By the decision of the Organizing Bureau of the Central Committee signed by the chairman of the Central Executive Committee Y. Sverdlov In the fall of 1920, about 9 thousand families (or approximately 45 thousand people) of Terek Cossacks were evicted from a number of villages and deported to the Arkhangelsk province. The unauthorized return of the evicted Cossacks was suppressed. The freed up land was transferred to the mountainous Ingush and Chechen poor.

Already in 1920, the peasants of Checheno-Ingushetia were given part of the private plots and a significant amount of land taken from the Cossacks. Under the district revolutionary committees, including the Chechen one, land departments were created. Peasants-mountaineers, at the direction of V. I. Ulyanova-Blanca was assisted by seed material, food and manufactory. In 1920, Ingushetia alone received 48,843 tithes of land from Soviet power, on which 243 families were accommodated.

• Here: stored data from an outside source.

-- ==== Sys2Proof/Machine/Sequencer.lean ====
section
/-! DEFINITION. The sequencer: one pass of the loop `DECODE` runs around the symbols (`46_control.md` R244 to R250), and where an
instruction is placed so that the next step runs it. -/

namespace Sys2Proof.Machine

/-- The loop ends after this symbol: it is the end marker (`45_symbols.md` R207, `46_control.md` R248). -/
def endsLoop : Symbol → Bool
  | .eos _ => true
  | .lit _ => false
  | .matchNew _ _ => false
  | .shortrep => false
  | .longrep0 _ => false
  | .longrep1 _ => false
  | .longrep2 _ => false
  | .longrep3 _ => false

/-- After the symbol `y` has been executed: the loop goes on, or ends with the final flush when `y` was the end marker. A symbol
that failed has left DECODING. -/
def afterSymbol (y : Symbol) (o : Host.Outcome State Fault Refusal) : Host.Outcome State Fault Refusal :=
  match o with
  | .next s => if endsLoop y && decide (s.phase = .decoding) then finishDecode s else .next s
  | .fault f => .fault f
  | .refused r => .refused r

/-- One pass of the loop of `DECODE` (R244): the loop test (R247) and then one symbol (R200). The symbol is decoded from the stream
as an instruction, and that instruction is executed: that the two together are `SYMBOL()` is the statement `SymbolIsItsRow`. -/
def pass (s : State) : Host.Outcome State Fault Refusal :=
  if lengthReached s then finishDecode s
  else
    match fetchSymbol s with
    | .ok y _ => afterSymbol y (exec y.toInstr s)
    | .raise k s1 => .next (takeFailure .failed k s1)
    | .fault f => .fault f

/-- Issue `i` ahead of everything else, with `pad` zero bytes in front of the source for it to take (log 16). -/
def issueFirst (pad : Nat) (i : Instr) (s : State) : State :=
  { s with
    resetInput := false
    issued := i :: s.issued
    source := List.replicate pad (SourceAnswer.byte 0#8) ++ s.source }

end Sys2Proof.Machine
end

During 1921-1923, 5/6 of the population of mountainous Ingushetia moved to flat areas and received land plots there. In November 1920, the lands of the villages of Ermolovskaya, Romanovskaya, Samashkinskaya and Mikhailovskaya were transferred to Chechnya. The poor peasants resettled from the mountains were given funds for the construction of housing. All agricultural implements requisitioned from the Cossacks were transferred to their use. The Soviet government provided great assistance to the Chechen-Ingush peasantry during this period. In the summer of 1921, Chechnya received 30 wagons of flour from the central regions of the country, and in July 1922 it was allocated agricultural machinery.

In an effort to alleviate the situation of the resettled highlanders, the All-Russian Central Executive Committee adopted a decree on July 20, 1922, according to which they received a one-year agricultural tax relief. As a result of the measures taken, Chechnya already in 1921 and 1922 received 58,796 dessiatines of convenient for cultivation land, which housed 12,116 peasant farms. By 1923, the pre-revolutionary land area of Chechnya had increased by 110,400 dessiatines. By the beginning of 1923, Chechnya and Ingushetia received 164,295 dessiatines of convenient land. The lands transferred to Ingushetia were already completely inhabited by 1923, and in Chechnya by the end of 1923 about 33,000 dessiatines of lands were still unsettled. During 1924-1925, another 46,000 acres of land were allocated to Chechnya from state funds.